1の課題に関して、現状では一つの実装済みのコードはコピーペーストして各プロジェクト間で共有していますが、稀に別リポジトリで実装されていることを知らず再実装されることなどがあり、余計な工数がかかったり、各プロジェクト共通のコンポーネントに若干の実装のズレが発生したりしていました。

また、2の課題では、Pull Requestを出すたびに別のPull Requestのバンドルファイルとコンフリクトが発生したり、開発者の手元のコードのバージョンが古いことに気づかないまま、ビルドしてしまいバグなどが先祖返りしてしまう可能性がありました。

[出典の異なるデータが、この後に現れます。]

/-- Settles O32: `fixed` is the sum R151 writes out, and gap4b is a case on MODE.G4BAUTO. -/
theorem gap4bIsExplicitOrDerived : Obligations.Gap4bIsExplicitOrDerived := by
  intro s size fixed low
  have hsize : s.encSize = size := sectorSize_eq _
  have hfixed : s.encFixed = fixed := by rw [State.encFixed, State.encHeadLen, State.encBlockLen, hsize]
  refine ⟨hfixed, fun auto => ?_, encGap4b_explicit⟩
  have hL : (s.dataLen : Int) = (s.trklen.toNat : Int) - 128 := Nat.cast_sub low.le
  rw [encGap4b_derived auto, hfixed, hL]

/-! ## The checks (R152) -/

/-- A fault of checks 2 to 4 is what ENC.TRACK ends with. -/
theorem exec_encTrack_fault (running : s.running) (hv : s.validLen = true) {f : Raised} (hf : s.encChecks = some f) :
    exec .encTrack s = s.raise f.code f.info := by
  rw [exec_encTrack, execEncTrack, State.whenRunning_running running, State.whenValidLen_valid hv, hf]

theorem encChecks_tableFull (hspt : 64 < s.enc.spt.toNat) : s.encChecks = some ⟨.tableFull, s.enc.spt.toNat⟩ := if_pos hspt

theorem encChecks_gap4b (hspt : s.enc.spt.toNat ≤ 64) (hgap : s.encGap4b ≤ 0) : s.encChecks = some ⟨.gap4b, 0⟩ := by
  rw [State.encChecks, if_neg (Nat.not_lt.mpr hspt), if_pos hgap]

theorem encChecks_layout (hspt : s.enc.spt.toNat ≤ 64) (hgap : 0 < s.encGap4b)
    (misses : (s.encFixed : Int) + s.encGap4b ≠ s.dataLen) :
    s.encChecks = some ⟨.layout, ((s.encFixed : Int) + s.encGap4b).toNat⟩ := by
  rw [State.encChecks, if_neg (Nat.not_lt.mpr hspt), if_neg (Int.not_le.mpr hgap), if_pos misses]

/-- Settles O31: check 1 is the one every track command makes, and checks 2 to 4 are a chain of conditions. -/
theorem encTrackChecksInOrder : Obligations.EncTrackChecksInOrder := by
  intro s running raised validLen lands
  have valid : validLen → s.validLen = true := State.validLen_iff.mpr
  have dataLen : validLen → (s.dataLen : Int) = (s.trklen.toNat : Int) - 128 := fun hv => by
    have := State.dataLen_bounds (valid hv)
    omega
  have raises {code : FaultCode} {info : Nat} (hv : validLen) (hf : s.encChecks = some ⟨code, info⟩) : raised code.num info := by
    show exec .encTrack s = _
    rw [exec_encTrack_fault running (valid hv) hf, BitVec.ofInt_natCast]
    rfl
  refine ⟨fun bad => ?_, fun hv hspt => raises hv (encChecks_tableFull hspt), fun hv hspt hgap => raises hv (encChecks_gap4b hspt hgap),
    fun hv hspt hgap misses => ?_, fun hv auto => ?_⟩
  · show exec .encTrack s = _
    rw [trackCommandsCheckTrackLength .encTrack s running (by omega) trivial, BitVec.ofInt_natCast, BitVec.ofNat_toNat, BitVec.setWidth_eq]
    rfl
  · have := raises hv (encChecks_layout hspt hgap fun hsum => misses (hsum.trans (dataLen hv)))
    rwa [Int.toNat_of_nonneg (by omega)] at this
  · show (s.encFixed : Int) + s.encGap4b = (s.trklen.toNat : Int) - 128
    rw [encGap4b_derived auto, dataLen hv]
    omega

/-! ## The track written (R158) -/

/-- TB after a write of a whole list at 0. -/
theorem tbByte_write_zero (s : State) (bytes : List Byte) (a : Nat) :
    State.tbByte { s with tb := s.tb.write 0 bytes } a = if h : a < bytes.length then bytes[a] else s.tbByte a := by
  rw [tbByte_write]
  by_cases ha : a < bytes.length
  · rw [if_pos (by omega), dif_pos ha]
    exact List.getD_eq_getElem bytes 0 ha
  · rw [if_neg (by omega), dif_neg ha]

/-- Settles O30: the state is that of `exec_encTrack_encodable`, and its TB is the old one with the track written at 0. -/
theorem encTrackWritesWholeTrack : Obligations.EncTrackWritesWholeTrack := by
  intro s running he
  have ⟨low, high, _, hgap, hsum⟩ := he
  have hL := State.dataLen_bounds (State.validLen_iff.mpr ⟨low, high⟩)
  have resp : BitVec.ofNat 32 s.encGap4b.toNat = BitVec.ofInt 32 s.encGap4b := by
    rw [← BitVec.ofInt_natCast, Int.toNat_of_nonneg hgap.le]
  refine ⟨by rw [encodedTrack_length]; omega, s.tb.write 0 s.encodedTrack, ?_, tbByte_write_zero s s.encodedTrack⟩
  rw [exec_encTrack_encodable running he, resp]
  rfl

end Sys2Proof.Machine
end

section
/-! The encoded track as the scanner reads it. The circular read gives back the fields of the data region (`TrackHas`), a frame read there passes the
scanner's tests of it (R176 to R179), no data mark starts in a gap or a sync (R178), and the pointer table leads to the ID frames (R157, R159). -/

namespace Sys2Proof.Machine

variable {s t : State}

/-! ## Fields read around the circle (R64) -/

theorem FieldAt.getElem {l f : List Byte} {p i : Nat} (h : FieldAt l p f) (hi : i < f.length) : l[p + i]'(h.bound hi) = f[i] :=
  Option.some.inj (by rw [← List.getElem?_eq_getElem (h.bound hi), h i hi, List.getElem?_eq_getElem hi])

/-- The data region of the track in TB is `data`, all of it. -/
structure TrackHas (t : State) (data : List Byte) : Prop where
  length : data.length = t.dataLen
  bytes : dataRegionHas t 0 data

section
variable {data f : List Byte} {p : Nat}

/-- A byte of a field, read by its data-region index: every field lies below L, so nothing wraps. -/
theorem TrackHas.rd (h : TrackHas t data) (hf : FieldAt data p f) {i : Nat} (hi : i < f.length) : t.rd ((p : Int) + i) = f[i] := by
  have hlt := hf.bound hi
  have hwrap : t.wrap ((p : Int) + i) = p + i := wrap_of_eq (q := 0) (h.length ▸ hlt) (by omega)
  rw [State.rd, hwrap, ← hf.getElem hi]
  exact h.bytes (p + i) hlt

theorem TrackHas.rd_head (h : TrackHas t data) (hf : FieldAt data p f) (h0 : 0 < f.length) : t.rd p = f[0] := by
  simpa using h.rd hf h0

theorem TrackHas.rdSeq (h : TrackHas t data) (hf : FieldAt data p f) : t.rdSeq p f.length = f :=
  List.ext_getElem (rdSeq_length _ _ _) fun i _ hi => by rw [rdSeq_getElem, h.rd hf hi]

theorem hi_append_lo (v : Half) : hi v ++ lo v = v := by
  refine BitVec.eq_of_toNat_eq ?_
  rw [append_toNat, hi, lo, field_toNat, field_toNat]
  omega

/-- A big-endian field reads as its value (R66). -/
theorem TrackHas.rdBe16 (h : TrackHas t data) {v : Half} (hf : FieldAt data p (be16Bytes v)) : t.rdBe16 p = v := by
  have high : t.rd p = hi v := h.rd_head hf Nat.zero_lt_two
  have low : t.rd ((p : Int) + 1) = lo v := h.rd hf (i := 1) Nat.one_lt_two
  rw [State.rdBe16, high, low, hi_append_lo]

/-! ## Frames (R93, R94) -/

/-- An ID frame passes the tests of its mark and its CRC, and its four fields are read back (R176, R177). -/
theorem TrackHas.idFrame_passes {c h r n : Byte} (ht : TrackHas t data) (hf : FieldAt data p (idFrame c h r n)) :
    t.rdSeq p 4 = idMark ∧ crc16 (t.rdSeq p 8) = t.rdBe16 ((p : Int) + 8) ∧ t.idFieldsAt p = ⟨c, h, r, n⟩ := by
  have covered : FieldAt (idFrame c h r n) 0 (idMark ++ [c, h, r, n]) := (FieldAt.refl _).append _
  have mark : t.rdSeq p 4 = idMark := ht.rdSeq (hf.trans (((FieldAt.refl idMark).append [c, h, r, n]).append _))
  have frame : t.rdSeq p 8 = idMark ++ [c, h, r, n] := ht.rdSeq (hf.trans covered)
  have crc : t.rdBe16 ((p + 8 : Nat) : Int) = crc16 (idMark ++ [c, h, r, n]) := ht.rdBe16 (hf.trans (FieldAt.last _ _ rfl))
  have field (i : Nat) (hi : i < 10) := ht.rd hf hi
  refine ⟨mark, by rw [frame, ← crc]; rfl, ?_⟩
  rw [State.idFieldsAt]
  congr 1
  · exact field 4 (by decide)
  · exact field 5 (by decide)
  · exact field 6 (by decide)
  · exact field 7 (by decide)

/-- The encoder's data frame starts with a data mark that both modes accept (R155, R178). -/
theorem TrackHas.dataFrame_mark {payload : List Byte} {corrupt : Bool} (h : TrackHas t data)
    (hf : FieldAt data p (dataFrame payload corrupt)) (strict : Bool) :
    t.rd ((p : Int) + 3) = 0xFB ∧ t.dataMarkAt strict p = true := by
  have hmark : FieldAt data p (dataMark Config.typeData) := hf.trans (((FieldAt.refl _).append _).append _)
  have h0 : t.rd p = 0xA1 := h.rd_head hmark (by decide)
  have h1 : t.rd ((p : Int) + 1) = 0xA1 := h.rd hmark (i := 1) (by decide)
  have h2 : t.rd ((p : Int) + 2) = 0xA1 := h.rd hmark (i := 2) (by decide)
  have h3 : t.rd ((p : Int) + 3) = 0xFB := h.rd hmark (i := 3) (by decide)
  have type : typeOk strict 0xFB = true := by cases strict <;> rfl
  refine ⟨h3, ?_⟩
  rw [State.dataMarkAt, h0, h1, h2, h3, type]
  rfl

/-- The data CRC stored is the one computed exactly when it was not inverted (R155). -/
theorem dataCrc_good (payload : List Byte) (corrupt : Bool) :
    (crc16 (dataMark Config.typeData ++ payload) == dataCrc payload corrupt) = !corrupt := by
  cases corrupt with
  | false => exact beq_self_eq_true _
  | true =>
    have inverted (d : Half) : d ≠ d ^^^ 0xFFFF := fun heq => absurd ((BitVec.xor_right_inj d).mp (BitVec.xor_zero.trans heq)) (by decide)
    exact beq_eq_false_iff_ne.mpr (inverted _)

/-- The data CRC test of a data frame (R179). -/
theorem TrackHas.dataFrame_crc {payload : List Byte} {corrupt : Bool} (h : TrackHas t data)
    (hf : FieldAt data p (dataFrame payload corrupt)) :
    (crc16 (t.rdSeq p (4 + payload.length)) == t.rdBe16 ((p : Int) + 4 + payload.length)) = !corrupt := by
  have hlen : (dataMark Config.typeData ++ payload).length = 4 + payload.length := by simp
  have covered : t.rdSeq p (4 + payload.length) = dataMark Config.typeData ++ payload :=
    hlen ▸ h.rdSeq (hf.trans ((FieldAt.refl (dataMark Config.typeData ++ payload)).append _))
  have crc : t.rdBe16 ((p + (4 + payload.length) : Nat) : Int) = dataCrc payload corrupt :=
    h.rdBe16 (hf.trans (FieldAt.last _ _ hlen))
  rw [covered, show (p : Int) + 4 + payload.length = ((p + (4 + payload.length) : Nat) : Int) by omega, crc, dataCrc_good]

/-- No data mark starts in a field that holds no 0xA1, such as a gap or a sync. -/
theorem TrackHas.no_dataMark (h : TrackHas t data) (hf : FieldAt data p f) (clean : ∀ b ∈ f, b ≠ Config.markA1) (strict : Bool) {d : Nat}
    (hd : d < f.length) : t.dataMarkAt strict ((p : Int) + d) = false := by
  have hne : (t.rd ((p : Int) + d) == Config.markA1) = false := by
    rw [h.rd hf hd]
    exact beq_eq_false_iff_ne.mpr (clean _ (List.getElem_mem hd))
  rw [State.dataMarkAt, hne]
  rfl
end

/-- What fills the space between an ID frame and its data frame (R95): no byte of it is 0xA1. -/
theorem gap_sync_clean (n : Nat) : ∀ b ∈ gapRun n ++ syncRun, b ≠ Config.markA1 := by
  intro b hb
  rcases List.mem_append.mp hb with hb | hb
  · rw [List.eq_of_mem_replicate hb]
    decide
  · rw [List.eq_of_mem_replicate hb]
    decide

/-! ## ScanEntry, once its address is good -/

/-- Steps 1 to 4 of ScanEntry pass on a double-density pointer into the track to an ID frame with a good CRC (R173 to R177). -/
theorem scanEntry_of_goodAddress {k : Nat} {strict : Bool} {a : Int} (nonzero : t.pt k ≠ 0) (double : densityOf (t.pt k) = 0b10#2)
    (low : 128 ≤ dmkIdxOf (t.pt k)) (high : dmkIdxOf (t.pt k) < t.trklen.toNat) (ha : addrIdxOf (t.pt k) = a)
    (mark : t.rdSeq a 4 = idMark) (crc : crc16 (t.rdSeq a 8) = t.rdBe16 (a + 8)) :
    t.scanEntry k strict = t.scanDataMark strict (t.pt k) (t.idFieldsAt a) a := by
  rw [State.scanEntry, if_neg nonzero, if_neg (not_not.mpr double), if_neg (not_or.mpr ⟨low.not_gt, high.not_ge⟩), ha, State.scanAddress,
    if_neg (not_not.mpr mark), if_neg (not_not.mpr crc)]

/-- Step 5 with no data mark among the 43 positions (R178). -/
theorem scanDataMark_none {strict : Bool} {e : Half} {id : IdFields} {a : Int} (h : t.findDataMark strict (a + 10) 43 = none) :
    t.scanDataMark strict e id a = .noDataMark e id a := by
  have search : t.findDataMark strict (a + Config.idFrameBytes) Config.dmSearch = none := h
  rw [State.scanDataMark, search]

/-- Steps 5 and 6 with the first data mark at `j` (R178, R179). -/
theorem scanDataMark_some {strict : Bool} {e : Half} {id : IdFields} {a j : Int} (h : t.findDataMark strict (a + 10) 43 = some j) :
    t.scanDataMark strict e id a =
      .record e id a j (t.rd (j + 3)) (crc16 (t.rdSeq j (4 + sectorSize id.n)) == t.rdBe16 (j + 4 + sectorSize id.n)) := by
  have search : t.findDataMark strict (a + Config.idFrameBytes) Config.dmSearch = some j := h
  rw [State.scanDataMark, search]
  rfl

/-- A zero entry ends the table (R173). -/
theorem scanEntry_zero {k : Nat} (hk : t.pt k = 0) (strict : Bool) : t.scanEntry k strict = .endOfTable := if_pos hk

end Sys2Proof.Machine
end

section
/-! Proofs of the statements about scanning an encoded track (42_encoder.md): the pointer table leads the scan to each ID frame (R157), and GAP2 decides
whether the data mark is among the 43 positions searched from there (R159). -/

namespace Sys2Proof.Machine

variable {s t : State} {k : Nat}

/-! ## The sector blocks (R91) -/

/-- The data region is as long as the synthesizer's data: the checks of R152 say so. -/
theorem trackData_length_eq (he : encodable s) : s.trackData.length = s.dataLen := by
  obtain ⟨low, high, _, hgap, hsum⟩ := he
  have hL := State.dataLen_bounds (State.validLen_iff.mpr ⟨low, high⟩)
  rw [trackData_length]
  omega

/-- Each byte of a sector block lies in the data region. -/
theorem blockAt_lt (he : encodable s) (hk : k < s.enc.spt.toNat) {i : Nat} (hi : i < s.encBlockLen) : s.blockAt k + i < s.dataLen :=
  trackData_length_eq he ▸ (trackData_block hk).bound (sectorBlock_length s k ▸ hi)

/-! ## The pointer table (R157) -/

/-- Entry `k` of the table is the pointer of sector `k`, low byte first. -/
theorem pointerTable_entry (hk : k < 64) : FieldAt s.pointerTable (2 * k) (le16Bytes (s.encPointer k)) := by
  intro i hi
  rw [Nat.mul_comm, State.pointerTable]
  exact flatMap_getElem?_const (c := 2) (fun _ => rfl) hk hi

/-- Past the last sector the entries are 0. -/
theorem encPointer_beyond (hk : s.enc.spt.toNat ≤ k) : s.encPointer k = 0 := if_neg (Nat.not_lt.mpr hk)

上記の課題を解決するために、この度リポジトリの分割とReactコードの新たなデプロイフローの構築を行いました。

現状の(より望ましい)構成

新しい構成では、新たなリポジトリ(PRTIMES/prtimes-frontend )を作成し、フロントエンドの実装を集約しています。ディレクトリ構成は以下の通りです。

.
├── .githooks
├── .github
├── apps
│   └── prtimes
│       ├── package.json
│       ├── src/
│       ├── tsconfig.json
│       ├── webpack.common.js
│       ├── webpack.dev.js
│       ├── webpack.prod.js
│       └── yarn.lock
├── .eslintrc.json
├── .prettierrc.json
├── Makefile
├── package.json
├── README.md
└── yarn.lock

このディレクトリ構成はモノレポを意識した構成になっており、プロジェクト共通のコンポーネントや関数、また ESLint/Prettier や Git Hooks なども共有できるようにしています。また、フロントエンドの実装を集約したことで、古いリポジトリに存在していたreplaceフォルダを削除できました。

新しいデプロイフロー

新しいデプロイフローではGitHub Actions上で PRTIMES/prtimes-frontend のビルドとS3へのデプロイをするようにしました。当たり前ですが、こうすることでGitHubに成果物をコミットすることなく、常に最新のコードをビルドしデプロイできるようになります。

また、旧デプロイフローではオンプレミスのサーバーにデプロイしCloudFrontを通してビルドした成果物を配信していましたが、新しいデプロイフローではS3にデプロイしFastlyを通して配信するようにインフラ構成も変更しました。

新しいデプロイフロー

まとめ

フロントエンド開発基盤の構築はまだまだ始まったばかりで、今後「各プロジェクトのReactコードの移行」、「yarn workspaceなどのモノレポツールの導入」、「Reactのビルドツールをwebpackからesbuildに乗り換える」、「Storybookの導入」などなど、様々なことをしようと思っています。また、運用も始まったばかりでこれから別の課題が次々と上がってくると思うので引き続き改善を行なっていきたいと思います。